Cuando nací toda la familia estaba en tensión, inmersa en una nube gris por la gravedad de mi padre y mi presencia los abocó al tremendo contraste entre los extremos de la vida. Casi pasan por alto el tradicional bautismo católico y mi abuela paterna, afanada y prácticamente sola, me llevó a la catedral vecina donde el párroco era su amigo y, a las carreras, me impusieron un pesado nombre: Carlos Augusto Justiniano. Al llegar a la casa mi mamá, entre lágrimas, les reclamó por no haberme puesto el nombre de mi papá que se estaba muriendo. Siempre me llamó Luis como a él, e impuso su criterio. En cierta forma, yo comencé a remplazarlo.

Pasaron unos angustiosos días para ella, mientras veía apagarse a mi papá y trataba de cuidar a un bebé en medio de su tristeza. La tensión le secaba la leche y añadía otra preocupación en ese entorno gris. Aparecieron el cura, los rosarios, el incienso y las plegarias como premoniciones de una tragedia que pronto llegó. Murió mi papá y yo, el Luis de reemplazo para mi mamá, era el paño de lágrimas, el pequeño compañero donde podía volcar su amor y sus angustias.

 Comencé a sentir mi orfandad.
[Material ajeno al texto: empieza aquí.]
-- ==== Sys2Proof/Tests/Slice0.lean ====
section
/-! SUPPORT. Small tests, one step each, with expected values from 95_test_vectors.md (named V1–V62, P1–P6
below) or from the rule named; the smoke test of what is well-formed; and, for every obligation with
hypotheses, a named witness that meets them. The kernel EK of 95_test_vectors.md is illustrative: it is
used here only. -/

namespace Sys2Proof.Tests

open Sys2Proof.Machine

/- ------------------------------------------------------------------ helpers -/

/-- `KX` of the example kernel EK. -/
def ekX : Kernel :=
  ⟨⟨-1, -2, 0, 2, 1⟩, ⟨-4, -8, 0, 8, 4⟩, ⟨-6, -12, 0, 12, 6⟩, ⟨-4, -8, 0, 8, 4⟩, ⟨-1, -2, 0, 2, 1⟩⟩

/-- `KY`, the transpose of `KX`. -/
def ekY : Kernel :=
  ⟨⟨-1, -4, -6, -4, -1⟩, ⟨-2, -8, -12, -8, -2⟩, ⟨0, 0, 0, 0, 0⟩, ⟨2, 8, 12, 8, 2⟩, ⟨1, 4, 6, 4, 1⟩⟩

/-- A build of the given geometry and accumulator width with the example kernel, queues unbounded. -/
def buildWith (w h accW : Nat) : Config :=
  { w := w, h := h, kx := ekX, ky := ekY, accW := accW, outCap := none, statusCap := none
    source := 0 }

/-- A well-formed build. -/
def build (w h : Nat) : Config :=
  buildWith w h 17

/-- Five cells of one value. -/
def flat (v : Byte) : Cells :=
  ⟨v, v, v, v, v⟩

/-- A window of one value. -/
def flatWin (v : Byte) : Window :=
  ⟨flat v, flat v, flat v, flat v, flat v⟩

/-- A window of zeros but for one cell. -/
def oneCell (i j : Fin 5) (v : Byte) : Window :=
  Five.ofFn fun r => Five.ofFn fun k => if r = i ∧ k = j then v else 0

/-- In SCAN at a place in a frame, arrays of zeros, every latch unset, queues empty. -/
def scanAt (c : Config) (row col upc : Nat) : State :=
  { State.afterReset c 0 with
    phase := .scan, row := row, col := col, upc := upc
    lb := List.replicate c.lbw (flat 0), win := flatWin 0 }

/-- In FINISH of a frame, with the given input. -/
def finishAt (c : Config) (input : List InItem) : State :=
  { scanAt c (c.h + 2) (c.w - 1) 0 with phase := .finish, input := input }

/-- Between frames. -/
def idleAt (c : Config) : State :=
  { scanAt c 0 0 0 with phase := .idle }

/-- What a field holds in the next state, if the outcome is one. -/
def landing {α : Type} (r : Result) (field : State → α) : Option α :=
  match r with
  | .next t => some (field t)
  | _ => none

/-- The fault of an outcome. -/
def faultOf (r : Result) : Option Fault :=
  match r with
  | .fault f => some f
  | _ => none

/-- The refusal of an outcome. -/
def refusalOf (r : Result) : Option Refusal :=
  match r with
  | .refused why => some why
  | _ => none

/- --------------------------------------------------- well-formedness (smoke) -/

theorem test_wf_accepts : (build 6 4).wf = true := by decide
theorem test_wf_refuses_zero_width : (build 0 4).geometryOk = false := by decide
theorem test_wf_refuses_zero_height : (build 6 0).geometryOk = false := by decide
/-- V47: 16 bits meet the per-gradient bound and not the bound on the sum. -/
theorem test_wf_refuses_narrow_accumulator : (buildWith 6 4 16).accumulatorOk = false := by decide
theorem test_wf_refuses_no_accumulator : (buildWith 6 4 0).accumulatorOk = false := by decide
/-- V47. -/
theorem test_wf_17_bits : (buildWith 6 4 17).accumulatorOk = true := by decide
/-- The facts about EK: `Σ|KX| = Σ|KY| = 96`, `KernelZeroSum`. -/
theorem test_ek_facts :
    ekX.absSum = 96 ∧ ekY.absSum = 96 ∧ (build 6 4).kernelZeroSum = true := by decide
/-- Every instruction is well-formed: there is no ill-formed one (R86, R89). -/
theorem test_every_instruction_wf : Instr.wf .gray = true ∧ Instr.wf .frameEnd = true := by decide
Era una ausencia absoluta que transcurría en el marco donde se había alojado la vida de mi padre: mi mamá, mi hermana, el ambiente cultural manizaleño y mis tíos Londoño, diferentes entre ellos, de maneras de ser variadas y aspectos disimiles . Con los años envidié a quienes tenían al padre a su lado o al menos lo habían conocido y podían fijar, válidamente, sus añoranzas. Aprendí que la orfandad es diferente cuando existen vivencias, recuerdos y enseñanzas, o un tremendo vacío. A mí me tocó inventarme su presencia y sentir su mano, su aliento, su cariño. Eran reales y verdaderos dentro de mis fantasías infantiles, pero chocaban con la realidad. Yo ni siquiera tenía recuerdos dónde anclar mi filiación, el asidero de la identidad son los recuerdos.

A mis compañeros de primaria, en el pequeño Manizales de ese tiempo, los identificaban fácilmente con el nombre del papá.  Ahí va el hijo de Zutano. Cuando yo pasaba era difícil esa conexión mental y solo atinaban a decir. Ahí va el sobrino de Fernando – un tío importante muy conocido-. Para ellos, pensaba yo, no estaba pasando nadie, me sentía en el aire. Esto se agravaba en las conversaciones con mis compañeros donde ellos contaban las experiencias, magnificadas con sus padres, su fuerza, su cariño, su compañía permanente, mientras yo entraba en un doloroso silencio.

       Al pasar la infancia dejé de inventarme y de tratar de construir con historias prestadas la presencia de mi papá. Me había costado muchas lágrimas. 

Al llegar a la adolescencia pude apoyar a mi mamá en la administración de una sencilla casa que teníamos para alquilar. A veces fue difícil, no sólo por la malicia de algunos inquilinos, sino también por la de los abogados que tenía mi mamá. Buscaban mil pretextos para citarme a su oficina, eran demasiado atentos y melosos conmigo y llegaron hasta a ofrecerme whisky. Tantas atenciones me pusieron alerta y un tío Londoño me ayudó a cortar drásticamente esa relación. El asedio me atormentó y llegué a preguntarme qué de especial tenía yo para motivar esa atracción y se lo comenté a un sacerdote jesuita que era mi Director Espiritual. Me tranquilizó explicándome que yo era la víctima perfecta en ciertos ambientes por mi edad y por carecer de protección paterna.

Han pasado muchos años con la constante sensación de ausencia. Aprendí a vivir y a disfrutar de la música y el licor, pero nunca pude aprender a fumar. Tenía claro que a mi papá lo habían matado unos Pielroja.